Deriving diagonal approximation of Hessian in a neural network

525 Views Asked by At

Consider the equations relating to the diagonal approximation for the hessian matrix for a neural network in "Pattern Recognition and Machine Learning - Christopher Bishop" (on pg. 250 eq. 5.80)

  1. $\frac{\partial^2 E_{n}}{\partial w_{ji}^2} = \frac{\partial^2 E_{n}}{\partial a_{j}^2} z_{i}^2$

  2. $\frac{\partial^2 E_{n}}{\partial a_{j}^2} = ({h}'(a_{j}))^2 \sum_{k} \sum_{k'} w_{k'j}w_{kj}\frac{\partial^2 E_{n}}{\partial a_{k} \partial a_{k'}} + h''(a_{j})\sum_{k}w_{kj}\frac{\partial E_{n}}{\partial a_{k}}$

$a_{j}$ - input to a unit j

$h$ - activation function

$z_i = h(a_i)$ i.e output of a unit i

$w_{kj}$ - edge from j to k

I am interested in how eq. 2 follows from:

$\frac{\partial E_{n}}{\partial a_{j}} = h'(j)\sum_{k} w_{kj}\frac{\partial E_{n}}{\partial a_{k}}$

where k runs through all the units to which unit j directly sends a connection to (eq 5.56, pg 244).

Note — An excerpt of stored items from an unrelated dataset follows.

-- ==== Sys2Proof/Tests/Slice0.lean ====
section
/-! SUPPORT. Tests. First the smoke test of WellFormed; then small tests whose expected values are the manual's worked
cases; then, for each statement that has hypotheses, a state and operands that meet them (`_meets`). -/

-- One theorem after another: elaborated side by side, so many evaluations ask for more threads than the check allows.
set_option Elab.async false

namespace Sys2Proof.Tests

open Sys2Proof
open Sys2Proof.Machine

/-! ## Helpers -/

/-- The state that a command leaves. -/
def after (c : Instr) (s : State) : State :=
  match exec c s with
  | .next t => t
  | _ => s

/-- The part with the carriage homed at position 0: the engine is IDLE. -/
def homed : State := { State.reset with car := { State.reset.car with state := .stopped } }

/-- The state with a select period begun on a link. -/
def State.begun (s : State) (l : Link) : State :=
  s.modifyPort l (fun p => { p with selLow := true, rx := .header [] })

/-- The state in which a request on a link has come but for its last bytes; tag 7. -/
def State.asked (s : State) (k : ReqKind) (l : Link) (payload : List Byte) : State :=
  after (requestCommand k l (requestBytes k 7 payload)) (State.begun s l)

/-- The payload of a one-column line at 144 dpi: flags, tally hold. -/
def lineBytes (flags hold : Byte) : List Byte := [144, 0, 104, 1, 48, 0, 1, 0, 0, 0, flags, hold, 100, 0, 1, 0, 48, 0, 0]

/-- The stored fields of that line (R19): left origin 360, dot column 100 with rows 4 and 5. -/
def lineF (hold : Option (Fin 2)) : LineFields :=
  ⟨.dpi144, 360, .auto, .draft, false, false, hold, 48, [⟨100, 1⟩], [⟨0, [48]⟩]⟩

/-- An entry of one block, or of none for a motion. -/
def entry (q : SeqNo) (st : EntryState) (r : Record) (stamp : Nat) : Entry := ⟨q, st, r.chain.length, r, {}, stamp⟩

/-- The state with a queue set. -/
def State.queued (s : State) (l : Link) (q : List Entry) : State :=
  { s.modifyStore l (fun t => { t with queue := q, nextSeq := BitVec.ofNat 16 q.length }) with acceptCount := 8 }

/-- The state with an entry granted. -/
def State.owed (s : State) (l : Link) (q : SeqNo) : State := s.modifyArb (fun a => { a with granted := some ⟨l, q⟩ })

/-- The form with paper PRESENT at an offset. -/
def State.at (s : State) (o : Nat) : State := s.modifyForm (fun f => { f with paper := .present, offset := o })

/-- The line context of the line granted, at a stage. -/
def lineC (l : Link) (g : LineStage) : LineContext :=
  { link := l, stage := g, netOffset := 0, unstruck := [(100, 48)], repairs := [], upGroup := [], downGroup := [],
    lastMainDir := none, oddPlanned := false, cancelled := false }

/-- The state in which that line is in flight at a stage. -/
def State.printing (s : State) (l : Link) (g : LineStage) : State :=
  { State.owed (State.queued s l [entry 0 .granted (.line (lineF none)) 0]) l 0 with line := some (lineC l g) }

/-- The inputs of a plan in the worked case of 1.10: gap 3, supply 240, trim -2, wide, at position 300. -/
def inputs : PlanInputs := ⟨.wide, .cool, 240, 3, -2, false, 300⟩

/-- The plan of the main pass of that line (R45 to R52). -/
def plan : PassPlan :=
  makePlan inputs (lineF none) (.main .whole) none (protosOf (lineF none) (.main .whole) [(100, 48)])
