-- ==== Sys2Proof/Laws/State.lean ====
section
/-! SUPPORT. What each update of the state does to each field: one lemma per field per update, all by rfl. -/

namespace Sys2Proof.Machine

section setReg

variable (s : State) (i : RegIndex) (v : Byte)

@[simp] theorem State.regs_setReg : (s.setReg i v).regs = s.regs.set i.val v := rfl
@[simp] theorem State.pc_setReg : (s.setReg i v).pc = s.pc := rfl
@[simp] theorem State.fl_setReg : (s.setReg i v).fl = s.fl := rfl
@[simp] theorem State.run_setReg : (s.setReg i v).run = s.run := rfl
@[simp] theorem State.halt_setReg : (s.setReg i v).halt = s.halt := rfl
@[simp] theorem State.ir_setReg : (s.setReg i v).ir = s.ir := rfl
@[simp] theorem State.opA_setReg : (s.setReg i v).opA = s.opA := rfl
@[simp] theorem State.opB_setReg : (s.setReg i v).opB = s.opB := rfl
@[simp] theorem State.mem_setReg : (s.setReg i v).mem = s.mem := rfl
@[simp] theorem State.out_setReg : (s.setReg i v).out = s.out := rfl
@[simp] theorem State.written_setReg : (s.setReg i v).written = s.written := rfl
@[simp] theorem State.params_setReg : (s.setReg i v).params = s.params := rfl

end setReg

section advance

variable (s : State) (n : Nat)

@[simp] theorem State.regs_advance : (s.advance n).regs = s.regs := rfl
@[simp] theorem State.pc_advance : (s.advance n).pc = s.pc + BitVec.ofNat 9 n := rfl
@[simp] theorem State.fl_advance : (s.advance n).fl = s.fl := rfl
@[simp] theorem State.run_advance : (s.advance n).run = s.run := rfl
@[simp] theorem State.halt_advance : (s.advance n).halt = s.halt := rfl
@[simp] theorem State.ir_advance : (s.advance n).ir = s.ir := rfl
@[simp] theorem State.opA_advance : (s.advance n).opA = s.opA := rfl
@[simp] theorem State.opB_advance : (s.advance n).opB = s.opB := rfl
@[simp] theorem State.mem_advance : (s.advance n).mem = s.mem := rfl
@[simp] theorem State.out_advance : (s.advance n).out = s.out := rfl
@[simp] theorem State.written_advance : (s.advance n).written = s.written := rfl
@[simp] theorem State.params_advance : (s.advance n).params = s.params := rfl
@[simp] theorem State.reg_advance (k : RegIndex) : (s.advance n).reg k = s.reg k := rfl

end advance

section jump

variable (s : State) (v : Byte)

@[simp] theorem State.regs_jump : (s.jump v).regs = s.regs := rfl
@[simp] theorem State.pc_jump : (s.jump v).pc = v.setWidth 9 := rfl
@[simp] theorem State.fl_jump : (s.jump v).fl = s.fl := rfl
@[simp] theorem State.run_jump : (s.jump v).run = s.run := rfl
@[simp] theorem State.halt_jump : (s.jump v).halt = s.halt := rfl
@[simp] theorem State.ir_jump : (s.jump v).ir = s.ir := rfl
@[simp] theorem State.opA_jump : (s.jump v).opA = s.opA := rfl
@[simp] theorem State.opB_jump : (s.jump v).opB = s.opB := rfl
@[simp] theorem State.mem_jump : (s.jump v).mem = s.mem := rfl
@[simp] theorem State.out_jump : (s.jump v).out = s.out := rfl
@[simp] theorem State.written_jump : (s.jump v).written = s.written := rfl
@[simp] theorem State.params_jump : (s.jump v).params = s.params := rfl
@[simp] theorem State.reg_jump (k : RegIndex) : (s.jump v).reg k = s.reg k := rfl

end jump

section setFl

variable (s : State) (v : Byte)

@[simp] theorem State.regs_setFl : (s.setFl v).regs = s.regs := rfl
@[simp] theorem State.pc_setFl : (s.setFl v).pc = s.pc := rfl
@[simp] theorem State.fl_setFl : (s.setFl v).fl = v := rfl
@[simp] theorem State.run_setFl : (s.setFl v).run = s.run := rfl
@[simp] theorem State.halt_setFl : (s.setFl v).halt = s.halt := rfl
@[simp] theorem State.ir_setFl : (s.setFl v).ir = s.ir := rfl
@[simp] theorem State.opA_setFl : (s.setFl v).opA = s.opA := rfl
@[simp] theorem State.opB_setFl : (s.setFl v).opB = s.opB := rfl
@[simp] theorem State.mem_setFl : (s.setFl v).mem = s.mem := rfl
@[simp] theorem State.out_setFl : (s.setFl v).out = s.out := rfl
@[simp] theorem State.written_setFl : (s.setFl v).written = s.written := rfl
@[simp] theorem State.params_setFl : (s.setFl v).params = s.params := rfl
@[simp] theorem State.reg_setFl (k : RegIndex) : (s.setFl v).reg k = s.reg k := rfl

end setFl

section emit

variable (s : State) (e : OutEvent)

@[simp] theorem State.regs_emit : (s.emit e).regs = s.regs := rfl
@[simp] theorem State.pc_emit : (s.emit e).pc = s.pc := rfl
@[simp] theorem State.fl_emit : (s.emit e).fl = s.fl := rfl
@[simp] theorem State.run_emit : (s.emit e).run = s.run := rfl
@[simp] theorem State.halt_emit : (s.emit e).halt = s.halt := rfl
@[simp] theorem State.ir_emit : (s.emit e).ir = s.ir := rfl
@[simp] theorem State.opA_emit : (s.emit e).opA = s.opA := rfl
@[simp] theorem State.opB_emit : (s.emit e).opB = s.opB := rfl
@[simp] theorem State.mem_emit : (s.emit e).mem = s.mem := rfl
@[simp] theorem State.out_emit : (s.emit e).out = s.out ++ [e] := rfl
@[simp] theorem State.written_emit : (s.emit e).written = s.written := rfl
@[simp] theorem State.params_emit : (s.emit e).params = s.params := rfl
@[simp] theorem State.reg_emit (k : RegIndex) : (s.emit e).reg k = s.reg k := rfl

end emit

section stop

variable (s : State) (r : HaltReason)

@[simp] theorem State.regs_stop : (s.stop r).regs = s.regs := rfl
@[simp] theorem State.pc_stop : (s.stop r).pc = s.pc := rfl
@[simp] theorem State.fl_stop : (s.stop r).fl = s.fl := rfl
@[simp] theorem State.run_stop : (s.stop r).run = .halted := rfl
@[simp] theorem State.halt_stop : (s.stop r).halt = r := rfl
@[simp] theorem State.ir_stop : (s.stop r).ir = s.ir := rfl
@[simp] theorem State.opA_stop : (s.stop r).opA = s.opA := rfl
@[simp] theorem State.opB_stop : (s.stop r).opB = s.opB := rfl
@[simp] theorem State.mem_stop : (s.stop r).mem = s.mem := rfl
@[simp] theorem State.out_stop : (s.stop r).out = s.out := rfl
@[simp] theorem State.written_stop : (s.stop r).written = s.written := rfl
@[simp] theorem State.params_stop : (s.stop r).params = s.params := rfl
@[simp] theorem State.reg_stop (k : RegIndex) : (s.stop r).reg k = s.reg k := rfl

end stop

section decSp

variable (s : State) 

@[simp] theorem State.regs_decSp : (s.decSp).regs = s.regs.set spIndex.val (s.reg spIndex - 1) := rfl
@[simp] theorem State.pc_decSp : (s.decSp).pc = s.pc := rfl
@[simp] theorem State.fl_decSp : (s.decSp).fl = s.fl := rfl
@[simp] theorem State.run_decSp : (s.decSp).run = s.run := rfl
@[simp] theorem State.halt_decSp : (s.decSp).halt = s.halt := rfl
@[simp] theorem State.ir_decSp : (s.decSp).ir = s.ir := rfl
@[simp] theorem State.opA_decSp : (s.decSp).opA = s.opA := rfl
@[simp] theorem State.opB_decSp : (s.decSp).opB = s.opB := rfl
@[simp] theorem State.mem_decSp : (s.decSp).mem = s.mem := rfl
@[simp] theorem State.out_decSp : (s.decSp).out = s.out := rfl
@[simp] theorem State.written_decSp : (s.decSp).written = s.written := rfl
@[simp] theorem State.params_decSp : (s.decSp).params = s.params := rfl

end decSp

section incSp

variable (s : State) 

@[simp] theorem State.regs_incSp : (s.incSp).regs = s.regs.set spIndex.val (s.reg spIndex + 1) := rfl
@[simp] theorem State.pc_incSp : (s.incSp).pc = s.pc := rfl
@[simp] theorem State.fl_incSp : (s.incSp).fl = s.fl := rfl
@[simp] theorem State.run_incSp : (s.incSp).run = s.run := rfl
@[simp] theorem State.halt_incSp : (s.incSp).halt = s.halt := rfl
@[simp] theorem State.ir_incSp : (s.incSp).ir = s.ir := rfl
@[simp] theorem State.opA_incSp : (s.incSp).opA = s.opA := rfl
@[simp] theorem State.opB_incSp : (s.incSp).opB = s.opB := rfl
@[simp] theorem State.mem_incSp : (s.incSp).mem = s.mem := rfl
@[simp] theorem State.out_incSp : (s.incSp).out = s.out := rfl
@[simp] theorem State.written_incSp : (s.incSp).written = s.written := rfl
@[simp] theorem State.params_incSp : (s.incSp).params = s.params := rfl

end incSp

section latched

variable (s : State) (op a b : Byte)

@[simp] theorem State.regs_latched : (s.latched op a b).regs = s.regs := rfl
@[simp] theorem State.pc_latched : (s.latched op a b).pc = s.pc := rfl
@[simp] theorem State.fl_latched : (s.latched op a b).fl = s.fl := rfl
@[simp] theorem State.run_latched : (s.latched op a b).run = s.run := rfl
@[simp] theorem State.halt_latched : (s.latched op a b).halt = s.halt := rfl
@[simp] theorem State.ir_latched : (s.latched op a b).ir = op := rfl
@[simp] theorem State.opA_latched : (s.latched op a b).opA = a := rfl
@[simp] theorem State.opB_latched : (s.latched op a b).opB = b := rfl
@[simp] theorem State.mem_latched : (s.latched op a b).mem = s.mem := rfl
@[simp] theorem State.out_latched : (s.latched op a b).out = s.out := rfl
@[simp] theorem State.written_latched : (s.latched op a b).written = s.written := rfl
@[simp] theorem State.params_latched : (s.latched op a b).params = s.params := rfl
@[simp] theorem State.reg_latched (k : RegIndex) : (s.latched op a b).reg k = s.reg k := rfl

end latched

/-- A register read after a register write (R7). -/
theorem State.reg_setReg (s : State) (i k : RegIndex) (v : Byte) :
    (s.setReg i v).reg k = if k = i then v else s.reg k := by
  rcases s with ⟨regs⟩
  by_cases h : k = i
  · subst h; simp [State.reg, State.setReg]
  · have : i.val ≠ k.val := fun e => h (Fin.ext e.symm)
    simp [State.reg, State.setReg, h, Vector.getElem_set_ne, this]

@[simp] theorem State.reg_setReg_self (s : State) (i : RegIndex) (v : Byte) : (s.setReg i v).reg i = v := by
  simp [State.reg_setReg]

theorem State.reg_setReg_of_ne (s : State) {i k : RegIndex} (v : Byte) (h : k ≠ i) : (s.setReg i v).reg k = s.reg k := by
  simp [State.reg_setReg, h]

@[simp] theorem State.reg_decSp_sp (s : State) : s.decSp.reg spIndex = s.reg spIndex - 1 := by
  simp [State.decSp]

theorem State.reg_decSp_of_ne (s : State) {k : RegIndex} (h : k ≠ spIndex) : s.decSp.reg k = s.reg k :=
  State.reg_setReg_of_ne s _ h

@[simp] theorem State.reg_incSp_sp (s : State) : s.incSp.reg spIndex = s.reg spIndex + 1 := by
  simp [State.incSp]

theorem State.reg_incSp_of_ne (s : State) {k : RegIndex} (h : k ≠ spIndex) : s.incSp.reg k = s.reg k :=
  State.reg_setReg_of_ne s _ h

end Sys2Proof.Machine
end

In particular, I am getting a different result for the first term on the RHS of eq. 2, i.e

  1. $({h}'(a_{j}))^2 \sum_{k} \sum_{k'} w_{k'j}w_{kj}\frac{\partial^2 E_{n}}{\partial a_{k} \partial a_{k'}}$

So, eq. 3 should follow from:

  1. $h'(j)\frac{\partial }{\partial a_{j}}\sum_{k} w_{kj}\frac{\partial E_{n}}{\partial a_{k}}$

Following is the way how I tried to derive eq. 3 from eq. 4 using the chain rule of differentiation:

$h'(a_{j})\frac{\partial }{\partial a_{j}}\sum_{k} w_{kj}\frac{\partial E_{n}}{\partial a_{k}}$

$= h'(a_{j})\sum_{k}\frac{\partial a_{k}}{\partial a_{j}} \frac{\partial }{\partial a_{k}}w_{kj}\frac{\partial E_{n}}{\partial a_{k}}$

$=h'(a_{j})\sum_{k}h'(a_{j})w_{kj}\frac{\partial }{\partial a_{k}}w_{kj}\frac{\partial E_{n}}{\partial a_{k}}$

Used:

$(a_k = \sum_jh(a_j)w_{kj}) \wedge (\frac{\partial w_{kj}}{\partial a_j} = 0 )\rightarrow \frac{\partial a_{k}}{\partial a_j} = h'(j)w_{kj}$

So what remains to be shown is:

  1. $\sum_{k}w_{kj}\frac{\partial }{\partial a_{k}}w_{kj}\frac{\partial E_{n}}{\partial a_{k}} = \sum_{k} \sum_{k'} w_{k'j}w_{kj}\frac{\partial^2 E_{n}}{\partial a_{k} \partial a_{k'}}$

which should complete the proof.


QUESTION 1

How to establish eq. 5 ?

One may want to use:

$\frac{\partial a_k} {\partial w_{kj}} = z_j$


QUESTION 2

If

$y = f(x_1, x_2,...)$

then, is it always true that

$\frac{\partial y} {\partial x_k} = 1 / \frac{\partial x_k} {\partial y}$